Kenyatta had earlier stoked controversy, when he was sent to Britain by the Kikuyu Central Association, but had to be recalled after he overstayed and literally slept with the enemy.

Mworia, who had acted as Kenyatta’s bridge with Kenya by publishing his letters in ‘Mumenyereri’, explains that Kenyatta had been prevented from returning to Kenya.

“At one time when I was staying in London, I asked those in authority to let me return home for six months and talk to my people and then kill me if they wanted, but they refused,” Mworia writes about one of Kenyatta’s letters in his book.

When he came back in 1946, he married, Senior Chief Koinange’s daughter, Wanjiku, startling extremists who treated all provincial administrators as traitors.

He then joined his brother-in-law, Mbiyu Koinange in running Githunguri Teachers College, funded by all age groups of the Gikuyu community.

Mr Karanja wa Kiondo, 82, recalls this was the genesis of Kenyatta’s bid to unify people.

“He was fond of administering oaths. I remember he would ensure everybody involved in running the college was sworn to loyalty to the community and the public,” he recalls.

Secret oaths

Another elder, James Karanja Waweru recalls how Kenyatta would receive contributions from each age group in Central Province.

“You could not be appointed by the elders to take money to Githunguri if you had not taken an oath. On arrival at Githunguri, another oath had to be administered to bide you with the others,” Waweru adds.

Waweru recalls how on in April 1952, KAU leading politicians Kenyatta, Kubai, Kaggia, Ngei and Kung’u Karumba attended a meeting in Ol’Kalou and later retreated to Peninah Wambui’s house.

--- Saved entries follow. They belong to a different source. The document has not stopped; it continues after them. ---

-- ==== Sys2Proof/Machine/Shares.lean ====
section
/-! DEFINITION. The shareable pool, the live use of a kind and the room for a new handle (R508, R509, R511). -/

namespace Sys2Proof.Machine

open Sys2Proof

/-- The share kind that a handle type is charged to (R511); 0 for flows and gate lists. -/
def kindOfType (t : Nat) : Nat :=
  if t = 0x01 then 0x01 else if t = 0x02 then 0x03 else if t = 0x03 then 0x04 else if t = 0x04 then 0x07
  else if t = 0x05 then 0x08 else if t = 0x06 then 0x05 else if t = 0x07 then 0x09 else if t = 0x0A then 0x0A
  else if t = 0x0B then 0x0D else if t = 0x0C then 0x0E else 0

/-- The amounts of the pool of a kind that is shared by count (R508). The size of Pass windows counts in 4 KiB pages. -/
def poolOf (kind : Nat) : Nat × Nat :=
  if kind = 0x01 then (64, 0) else if kind = 0x03 then (128, 8) else if kind = 0x05 then (64, 40000)
  else if kind = 0x09 then (4096, 0) else if kind = 0x0A then (32, 16777216) else if kind = 0x0D then (64, 0)
  else if kind = 0x0E then (16, 0) else (0, 0)

/-- The second amount of a grant in the units of a charge. -/
def scaleB (kind b : Nat) : Nat := if kind = 0x0A then b * 256 else b

/-- Live use of a kind and selector by an owner, through handles of one world. -/
def State.useOf (s : State) (typ sel owner : Nat) (sec : Bool) : Nat × Nat :=
  s.mgmt.handles.tab.foldl (fun t e =>
    if e.1 / 4096 = typ ∧ e.2.charge.1 = sel ∧ e.2.owner = owner ∧ e.2.sec = sec then
      (t.1 + e.2.charge.2.1, t.2 + e.2.charge.2.2) else t) (0, 0)

/-- What the guests hold of a kind and selector. -/
def State.granted (s : State) (kind sel : Nat) : Nat × Nat :=
  s.mgmt.insts.foldl (fun t e =>
    if e.1 = 0 then t
    else let g := s.share e.1 kind sel; (t.1 + g.1, t.2 + scaleB kind g.2)) (0, 0)

/-- What may be in use by an owner in a world: a guest's grant; for instance 0 the residue; for secure handles what grants and
the live use of instance 0 leave (R508, R509, R511). -/
def State.limitOf (s : State) (typ sel owner : Nat) (sec : Bool) : Nat × Nat :=
  let kind := kindOfType typ
  if owner ≠ 0 then let g := s.share owner kind sel; (g.1, scaleB kind g.2)
  else
    let p := poolOf kind
    let g := s.granted kind sel
    let u := s.useOf typ sel 0 (!sec)
    (p.1 - g.1 - u.1, p.2 - g.2 - u.2)

/-- A charge stays within what its owner may use (R511). For instance 0 in the normal world the residue takes away the use by
secure handles, and in the secure world the live use of instance 0. -/
def State.roomFor (s : State) (typ sel owner : Nat) (sec : Bool) (a b : Nat) : Bool :=
  let u := s.useOf typ sel owner sec
  let l := s.limitOf typ sel owner sec
  u.1 + a ≤ l.1 && u.2 + b ≤ l.2 && s.handleRoom

end Sys2Proof.Machine
end

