-- ==== Sys2Proof/Machine/Can.lean ====
section
/-! DEFINITION. CAN channels: message objects, arbitration inside the node, the schedule matrix, fault confinement, and the
commands 0x0401 to 0x0405 (R367 to R397). -/

namespace Sys2Proof.Machine

open Sys2Proof

/-! ### Sets and their interrupts -/

/-- The first address of an object. -/
def objAddr (chan obj : Nat) : Nat := 0x12000000 + chan * 0x10000 + 0x4000 + obj * 0x100

/-- Objects 120 to 127 of C12 to C15 are long (R381). -/
def longObj (chan obj : Nat) : Bool := 12 ≤ chan && 120 ≤ obj

/-- An MSI of the binding of a set, with an offset on its identity (R388). -/
def State.setMsi (s : State) (key off : Nat) : State :=
  match s.hFind 0x02 key with
  | some h => s.msiBind h.bind h.sec off
  | none => s

/-- The MSI of an object: a priority object has an identity of its own (R388). -/
def State.objMsi (s : State) (chan obj : Nat) : State :=
  match s.setOf chan obj with
  | some e => s.setMsi e.1 (let k := obj - e.1 % 128; if k < e.2.prio then 1 + k else 0)
  | none => s

/-- PRIO of an object. -/
def State.objPrio (s : State) (chan obj : Nat) : Bool :=
  match s.setOf chan obj with
  | some e => obj - e.1 % 128 < e.2.prio
  | none => false

/-- A function is disabled for a handle's owner; secure handles are outside the instances' functions (R198, R517). -/
def State.fnOffFor (s : State) (owner : Nat) (sec : Bool) (kind sel : Nat) : Bool := !sec && s.fnOff owner kind sel

/-- The set's owner has its function disabled on the channel (R394). -/
def State.setOff (s : State) (e : Nat × CanSet) : Bool :=
  match s.hFind 0x02 e.1 with
  | some h => s.fnOffFor h.owner h.sec 0x03 (e.1 / 128)
  | none => false

/-- An instance is inside steps 1 to 6 of its reset sequence (R524). -/
def State.inReset (s : State) (n : Nat) : Bool := (s.inst n).resetBegun

/-- A live set takes part in selection and storage (R384, R387, R394). -/
def State.setRuns (s : State) (e : Nat × CanSet) : Bool := s.setLive e.1 && !e.2.stopped && !s.setOff e

/-! ### Channel state -/

/-- Every live set on a channel receives an MSI with its bound identity (R388). -/
def State.setMsis (s : State) (chan : Nat) : State :=
  s.bus.sets.foldl (fun t e => if e.1 / 128 = chan ∧ s.setLive e.1 then t.setMsi e.1 0 else t) s

/-- CAN_STATUS.STATE changes: STATE event and set MSIs (R388, R393). -/
def State.canGoto (s : State) (chan : Nat) (st : CanState) : State :=
  if (s.can chan).st = st then s
  else ((s.updCan chan (fun c => { c with st := st })).canEvent chan 0).setMsis chan

/-- The channel takes part in traffic. -/
def CanCh.live (c : CanCh) : Bool := (c.st = .active || c.st = .passive) && !c.integrating

/-! ### Requests -/

/-- The status codes of the CAN chapter: ABORTED, ONESHOT_ERROR, ONESHOT_ARB, BUS_OFF (R383). -/
def canAborted : U16 := 0x0201
/-- ONESHOT_ERROR. -/
def canOneErr : U16 := 0x0202
/-- ONESHOT_ARB. -/
def canOneArb : U16 := 0x0203
/-- BUS_OFF. -/
def canBusOff : U16 := 0x0204

/-- A request completes: status, TX_PEND, TX_DONE with MAP_TXDONE, then the MSI where the object and the caller want one
(R383, R388). -/
def State.txEnd (s : State) (chan obj : Nat) (st : U16) (msi : Bool) : State :=
  let s1 := s.updObj chan obj (fun o => { o with status := st, pend := false, done := true, aborting := false })
  if msi && (s.canObj chan obj).irq then s1.objMsi chan obj else s1

/-- Data lengths of the FD format (R382). -/
def fdLens : List Nat := [0, 1, 2, 3, 4, 5, 6, 7, 8, 12, 16, 20, 24, 32, 48, 64]

/-- The format of a send object is enabled on the channel. -/
def CanObj.formatOn (o : CanObj) (c : CanCfg) : Bool := if o.xlf then c.xl else if o.fdf then c.fd else c.cc

/-- A send object carries a valid frame (R382). -/
def CanObj.valid (o : CanObj) (c : CanCfg) (long : Bool) : Bool :=
  o.en && o.dir && !(o.fdf && o.xlf) && !(o.xlf && o.ide) && (!o.rtr || !(o.fdf || o.xlf))
    && (if o.xlf then 1 ≤ o.len.toNat && o.len.toNat ≤ (if long then 2048 else 64)
        else if o.fdf then fdLens.contains o.len.toNat else o.len.toNat ≤ 8)
    && o.formatOn c

/-- TX_REQ of an object (R382, R383, R517). -/
def State.objReq (s : State) (chan obj : Nat) : State :=
  let o := s.canObj chan obj
  let c := s.can chan
  if o.pend then s
  else if c.cfg.mode = 1 then s.txEnd chan obj Status.wrongMode.code true
  else if ¬ o.valid c.cfg (longObj chan obj) then s.txEnd chan obj Status.badParam.code true
  else if (match s.setOf chan obj with
    | some e => s.setOff e
    | none => false) then s.txEnd chan obj Status.fnDisabled.code true
  else s.updObj chan obj (fun o => { o with pend := true })

/-- TX_ABORT of an object (R383). -/
def State.objAbort (s : State) (chan obj : Nat) : State :=
  if ¬ (s.canObj chan obj).pend then s
  else if (s.can chan).tx = some obj then s.updObj chan obj (fun o => { o with aborting := true })
  else s.txEnd chan obj canAborted true

/-- A write of UPD: a deferred request is raised when UPD clears (R392). -/
def State.objUpd (s : State) (chan obj : Nat) (upd : Bool) : State :=
  let s1 := s.updObj chan obj (fun o => { o with upd := upd })
  if !upd && (s.canObj chan obj).deferred then
    (s1.updObj chan obj (fun o => { o with deferred := false })).objReq chan obj
  else s1

/-! ### Arbitration inside the node -/

/-- The arbitration field as a number whose lower value wins: identifier, RTR or SRR, IDE, then FDF and XLF, or the
extension with RTR, FDF and XLF (R387). -/
def arbKey (id : Nat) (ide rtr fdf xlf : Bool) : Nat :=
  let b (x : Bool) : Nat := if x then 1 else 0
  if ide then (((((id / 2 ^ 18 % 2048 * 2 + 1) * 2 + 1) * 2 ^ 18 + id % 2 ^ 18) * 2 + b rtr) * 2 + b fdf) * 2 + b xlf
  else ((((id % 2048 * 2 + b rtr) * 2) * 2 + b (fdf || xlf)) * 2 + b xlf) * 2 ^ 19

/-- The arbitration field of an object's frame. -/
def CanObj.key (o : CanObj) : Nat := arbKey o.id.toNat o.ide o.rtr o.fdf o.xlf
/-- The arbitration field of a frame. -/
def CanFrame.key (f : CanFrame) : Nat := arbKey f.id.toNat f.ide f.rtr f.fdf f.xlf

/-- The head of the gateway's queue for a channel (R409). -/
def State.gwHead (s : State) (chan : Nat) : Option GwEntry := (Tab.get s.bus.gw.queues chan []).head?

/-- The candidates for the next frame: arbitration field and number, the gateway's head as 128 (R387). -/
def State.canCandidates (s : State) (chan : Nat) : List (Nat × Nat) :=
  ((s.can chan).objs.filter (fun e => e.2.pend && e.2.en && e.2.dir && (match s.setOf chan e.1 with
      | some q => s.setRuns q
      | none => false))).map (fun e => (e.2.key, e.1))
    ++ (match s.gwHead chan with
      | some g => [(g.frame.key, 128)]
      | none => [])
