/-- The address of an output image page. -/
def loadPage (page : Nat) : Nat := 0x13400000 + page * 0x1000

/-- LOAD_OUT_WRITE (R445). -/
def execLoadOutWrite (page chan : Nat) (attr : Attr) (mask value : U32) (s : State) : Out :=
  if 64 ≤ page ∨ 60 ≤ chan then noUnit
  else s.issue attr fun attr =>
    fin (s.writeAt (writeX attr (loadPage page + chan * 8) 4 (mix (s.load chan).out.word value mask).toNat) (fun s => s.loadOutPut page attr chan value mask))

/-- LOAD_ON_SET_WRITE (R446). -/
def execLoadOnSetWrite (page : Nat) (attr : Attr) (mask : U64) (s : State) : Out :=
  if 64 ≤ page then noUnit
  else s.issue attr fun attr =>
    fin (s.writeAt (writeX attr (loadPage page + 0x200) 8 mask.toNat) (fun s => s.loadMask page attr mask true))

/-- LOAD_ON_CLR_WRITE (R446). -/
def execLoadOnClrWrite (page : Nat) (attr : Attr) (mask : U64) (s : State) : Out :=
  if 64 ≤ page then noUnit
  else s.issue attr fun attr =>
    fin (s.writeAt (writeX attr (loadPage page + 0x208) 8 mask.toNat) (fun s => s.loadMask page attr mask false))

/-- A clear of LOAD_CHG bits: those of the writer's channels whose group takes writes; a write that names another's channel is counted
(R445, R447). -/
def State.loadChgClear (s : State) (page : Nat) (t : Attr) (mask : U64) : State :=
  let s1 := s.onPs (fun p => { p with groups := p.groups.map (fun e =>
    if e.2.owner = t.inst.toNat ∧ e.2.sec = t.sec ∧ ¬ e.2.muted then (e.1, { e.2 with chg := e.2.chg &&& ~~~mask }) else e) })
  if (chansOf mask).any (fun c => s.loadReach t.inst.toNat t.sec c = .other) then s1.loadIgnore page else s1

/-! ### Claims (R487, R488) -/

/-- Continuous rating, 0.1 A (R440). -/
def LoadClass.rating : LoadClass → Nat
  | .h => 250
  | .m => 100
  | .l => 30
  | .a => 5

/-- On-resistance, 0.1 mΩ. -/
def LoadClass.rds : LoadClass → Nat
  | .h => 16
  | .m => 40
  | .l => 300
  | .a => 10000

/-- Switching time, µs. -/
def LoadClass.tsw : LoadClass → Nat
  | .h => 150
  | .m => 60
  | .l => 30
  | .a => 20

/-- I_c in 0.1 A: the class rating, or the current that keeps the wire at its limit, whichever is lower. -/
def claimCurrent (k : LoadClass) (tlim : Nat) (amb : Int) (xsec : Nat) : Nat :=
  min k.rating (Nat.sqrt (((tlim : Int) - amb).toNat * Nat.sqrt (xsec * xsec * xsec * 1000000) / 4000))

/-- P_c in 0.01 W, from I_c in 0.1 A, the frequency in Hz and the nominal voltage. -/
def claimPower (k : LoadClass) (i freq volts : Nat) : Nat :=
  (i * i * k.rds * 10 + freq * volts * i * k.tsw) / 100000

/-- I_c of a channel's configuration; 0 until it is budgeted. -/
def State.claimI (s : State) (c : Nat) (g : LoadCfg) : Nat :=
  if g.budgeted then claimCurrent (loadClass c) g.tlim s.ps.wireAmb g.xsec else 0

/-- P_c of a channel's configuration. -/
def State.claimP (s : State) (c : Nat) (g : LoadCfg) : Nat :=
  if g.budgeted then claimPower (loadClass c) (s.claimI c g) (g.nextFreq.getD g.freq) s.supply.straps.net.volts else 0

/-- The sum of a quantity over the channels that a test keeps. -/
def sumOver (p : Nat → Bool) (f : Nat → Nat) : Nat := (List.range 60).foldl (fun n c => if p c then n + f c else n) 0

/-- The load budget holds: 250 A in all, 90 W with the 62 W of the logic, 160 A of channels never shed (R488). -/
def State.budgetOk (s : State) : Bool :=
  let g (c : Nat) : LoadCfg := (s.load c).cfg
  sumOver (fun _ => true) (fun c => s.claimI c (g c)) ≤ 2500
    && 6200 + sumOver (fun _ => true) (fun c => s.claimP c (g c)) ≤ 9000
    && sumOver (fun c => (g c).rank = 0) (fun c => s.claimI c (g c)) ≤ 1600

/-! ### LOAD_GROUP_CREATE -/

/-- LOAD_GROUP_CREATE, 0x0501. -/
def specLoadGroupCreate : CmdSpec := { op := 0x0501, who := [.mgr, .gst, .sec], st := true }

/-- The payload of LOAD_GROUP_CREATE: at least one channel, no rsv bit. -/
def State.okLoadGroup (s : State) (owner : Nat) (sec : Bool) (p : List Byte) : Bool :=
  p.length = 12 && u64At p 0 ≠ 0 && u64At p 0 < 2 ^ 60 && s.bindOk (bindAt p 8) owner sec 0

/-- The load share of a guest as a mask (R262). -/
def State.loadShare (s : State) (n : Nat) : U64 :=
  (s.inst n).shares.foldl (fun m e => if e.kind = 0x07 then m ||| BitVec.ofNat 64 (e.a.toNat + e.b.toNat * 2 ^ 32) else m) 0

/-- The masks of every guest together. -/
def State.loadShares (s : State) : U64 :=
  s.mgmt.insts.foldl (fun m e => if e.1 = 0 then m else m ||| s.loadShare e.1) 0

/-- A channel may join a group of an issuer: secure pins in secure groups alone, and normal ones within the share (R194,
R442, R508). -/
def State.loadMay (s : State) (owner : Nat) (sec : Bool) (c : Nat) : Bool :=
  if sec then s.loadSec c
  else !s.loadSec c && (if owner = 0 then !(s.loadShares.getLsbD c) else (s.loadShare owner).getLsbD c)

/-- The lowest bit of a mask. -/
def lowest (m : U64) : Nat := ((List.range 64).find? (fun c => m.getLsbD c)).getD 0

/-- A group is created: its entries read the state in force (R442, R445). -/
def State.groupMake (s : State) (g : Nat) (u : LoadGroup) : State :=
  let s1 := (chansOf u.mask).foldl (fun t c =>
    let m := (s.loadCmd c).1
    t.updLoad c (fun ch => { ch with out := m, owned := false })) s
  s1.onPs (fun p => { p with groups := Tab.put p.groups g u })

/-- A new load channel group (R442). -/
def ownLoadGroupCreate (rq : Request) (s : State) : State × Ans :=
  let p := rq.payload
  let own := s.issuerInst rq.route
  let mask := BitVec.ofNat 64 (u64At p 0)
  let g := lowest mask
  if s.fnOffFor own rq.isSec 0x07 0 then no s .fnDisabled
  else if s.ps.groups.any (fun e => e.2.mask &&& mask ≠ 0) then no s .busy
  else if ¬ ((chansOf mask).all (fun c => s.loadMay own rq.isSec c) ∧ s.handleRoom) then no s .noResource
  else
    ((s.hCreate 0x04 g own rq.isSec (bindAt p 8) (0, 1, 0)).groupMake g { mask := mask, owner := own, sec := rq.isSec },
      { handle := some (mkHandle 0x04 own (s.genOf 0x04 g) g) })

/-- LOAD_GROUP_CREATE (R442). -/
def execLoadGroupCreate (rq : Request) (s : State) : Out :=
  serve specLoadGroupCreate rq s (s.okLoadGroup (s.issuerInst rq.route) rq.isSec) (ownLoadGroupCreate rq)

/-- A group ends: its channels apply their reset policies (R455). -/
def State.groupDrop (s : State) (g : Nat) : State :=
  let m := (Tab.get s.ps.groups g {}).mask
  let s1 := s.loadPolicies m
  s1.onPs (fun p => { p with groups := Tab.drop p.groups g })

/-! ### LOAD_CHANNEL_CONFIG -/

/-- LOAD_CHANNEL_CONFIG, 0x0502. -/
def specLoadChannelConfig : CmdSpec := { op := 0x0502, who := everyIssuer, st := true, types := [0x04] }

/-- A PWM frequency lies within the class range (R440). -/
def LoadClass.freqOk (k : LoadClass) (f : Nat) : Bool :=
  f = 0 || (match k with
    | .h => 50 ≤ f && f ≤ 2000
    | .m => 100 ≤ f && f ≤ 25000
    | .l => 100 ≤ f && f ≤ 25000
    | .a => 100 ≤ f && f ≤ 1000)

/-- A channel record is in range (R269, R441, R472, R477). -/
def State.recordOk (s : State) (p : List Byte) : Bool :=
  let c := u8At p 0
  let k := loadClass c
  p.length = 20 && c < 60 && u8At p 1 ≤ 2 && u8At p 2 ≤ 1 && u8At p 3 ≤ 31 && u16At p 4 ≤ 5000
    && k.freqOk (u16At p 6) && (if k = .a then u16At p 8 = 0 else u16At p 8 ≤ 1000)
    && (if k = .m || k = .l then u8At p 10 ≤ 1 else u8At p 10 = 0)
    && (if k = .h then 120 ≤ u8At p 11 && u8At p 11 ≤ 175 else u8At p 11 = 0)
    && 13 ≤ u16At p 12 && u16At p 12 ≤ 5000 && 1 ≤ u16At p 14 && u16At p 14 ≤ 1000
    && 60 ≤ u8At p 16 && u8At p 16 ≤ 200 && s.ps.wireAmb + 20 ≤ (u8At p 16 : Int) && u8At p 17 = 0 && u16At p 18 = 0

/-- The payload of LOAD_CHANNEL_CONFIG for a group: a channel of the group, or of no group where the handle fails. -/
def State.okLoadConfig (s : State) (g : Nat) (p : List Byte) : Bool :=
  s.recordOk p && (!s.ps.groups.has g || (Tab.get s.ps.groups g {}).mask.getLsbD (u8At p 0))

/-- A channel's configuration with a record applied (R269, R472). -/
def LoadCfg.withRecord (g : LoadCfg) (k : LoadClass) (p : List Byte) : LoadCfg :=
  { g with
    policy := u8At p 1, safeVal := u8At p 2 = 1, limit := if u8At p 3 = 0 then 8 else u8At p 3
    holdMs := if u16At p 4 = 0 then 500 else u16At p 4
    nextFreq := some (u16At p 6), soft := u16At p 8
    thermLatch := if k = .h then true else u8At p 10 = 1
    thLimit := if k = .h then u8At p 11 else 170
    xsec := u16At p 12, tau := u16At p 14, tlim := u8At p 16, budgeted := true }

/-- A record is applied unless it could exceed the module load budget; the channel is budgeted from its first record on (R269, R487,
R488). -/
def ownLoadChannelConfig (rq : Request) (s : State) : State × Ans :=
  let c := u8At rq.payload 0
  let s1 := s.updLoad c (fun ch => { ch with cfg := ch.cfg.withRecord (loadClass c) rq.payload, recorded := true })
  if s1.budgetOk then yes (s.loadStep s1 c false) else no s .noResource

/-- LOAD_CHANNEL_CONFIG (R269). -/
def execLoadChannelConfig (rq : Request) (s : State) : Out :=
  serve specLoadChannelConfig rq s (s.okLoadConfig (hIndex rq.handle)) (ownLoadChannelConfig rq)

/-! ### LOAD_SET, LOAD_LATCH_CLEAR, LOAD_STATUS -/

/-- LOAD_SET, 0x0503. -/
def specLoadSet : CmdSpec := { op := 0x0503, who := everyIssuer, types := [0x04] }

/-- The payload of LOAD_SET for a group. -/
def State.okLoadSet (s : State) (g : Nat) (p : List Byte) : Bool :=
  p.length = 16 && u64At p 0 < 2 ^ 60
    && (!s.ps.groups.has g || BitVec.ofNat 64 (u64At p 0) &&& ~~~(Tab.get s.ps.groups g {}).mask = 0)

/-- Masked entries are written into the owner's page; channels that a latch refuses are listed (R270, R447). -/
def ownLoadSet (rq : Request) (s : State) : State × Ans :=
  let p := rq.payload
  let g := Tab.get s.ps.groups (hIndex rq.handle) {}
  let vals := BitVec.ofNat 64 (u64At p 8)
  let cs := chansOf (BitVec.ofNat 64 (u64At p 0))
  if s.fnOffFor g.owner g.sec 0x07 0 then no s .fnDisabled
  else
    let s1 := s.loadWrites g.owner g.owner g.sec cs (fun c o => { o with on := vals.getLsbD c })
    let l := cs.filter (fun c => vals.getLsbD c && (s.load c).prot.latched)
    let m := l.foldl (fun (m : U64) c => m ||| bitOf 64 c) 0
    (s1, { st := if l = [] then .ok else .latched, payload := leBytes 8 m.toNat })

/-- LOAD_SET (R270). -/
def execLoadSet (rq : Request) (s : State) : Out := serve specLoadSet rq s (s.okLoadSet (hIndex rq.handle)) (ownLoadSet rq)

/-- LOAD_LATCH_CLEAR, 0x0504. -/
def specLoadLatchClear : CmdSpec := { op := 0x0504, who := everyIssuer, st := true, types := [0x04] }

/-- The payload of LOAD_LATCH_CLEAR for a group. -/
def State.okLatchClear (s : State) (g : Nat) (p : List Byte) : Bool :=
  p.length = 2 && u8At p 0 < 60 && u8At p 1 < 8 && (!s.ps.groups.has g || (Tab.get s.ps.groups g {}).mask.getLsbD (u8At p 0))

/-- The latch bits of a channel. -/
def LoadProt.bits (p : LoadProt) : Nat := (if p.oc then 1 else 0) + (if p.th then 2 else 0) + (if p.wire then 4 else 0)

/-- The latches set in this cycle, which a clear of the same cycle leaves: the trip is applied after it (R483). -/
def LoadProt.freshBits (p : LoadProt) (now : U64) : Nat :=
  match p.setAt with
  | some (t, b) => if t = now then b else 0
  | none => 0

“Kenyatta gave instructions that oath be administered to some new members he later left. Later that night the six men were arrested and taken to Naivasha. Their case became significant because the name Mau Mau had gained prominence,” he adds.

Long after the last of the Mau Mau seven generals had crawled out of the forest, a group of 3,000 former freedom fighters visited President Kenyatta at Gatundu, seeking compensation.

“We were led by our chairman Ezekiel Tumbo Mwai, and upon listening to us, Kenyatta told us he had no money as he had used our compensation to settle the landless in parts of the white highlands. He said he had nothing to give us,” Waweru adds.

For this and his address in Nakuru where he told panicking white farmers that Kenya was large enough to accommodate blacks and whites, Mau Mau freedom fighters felt betrayed.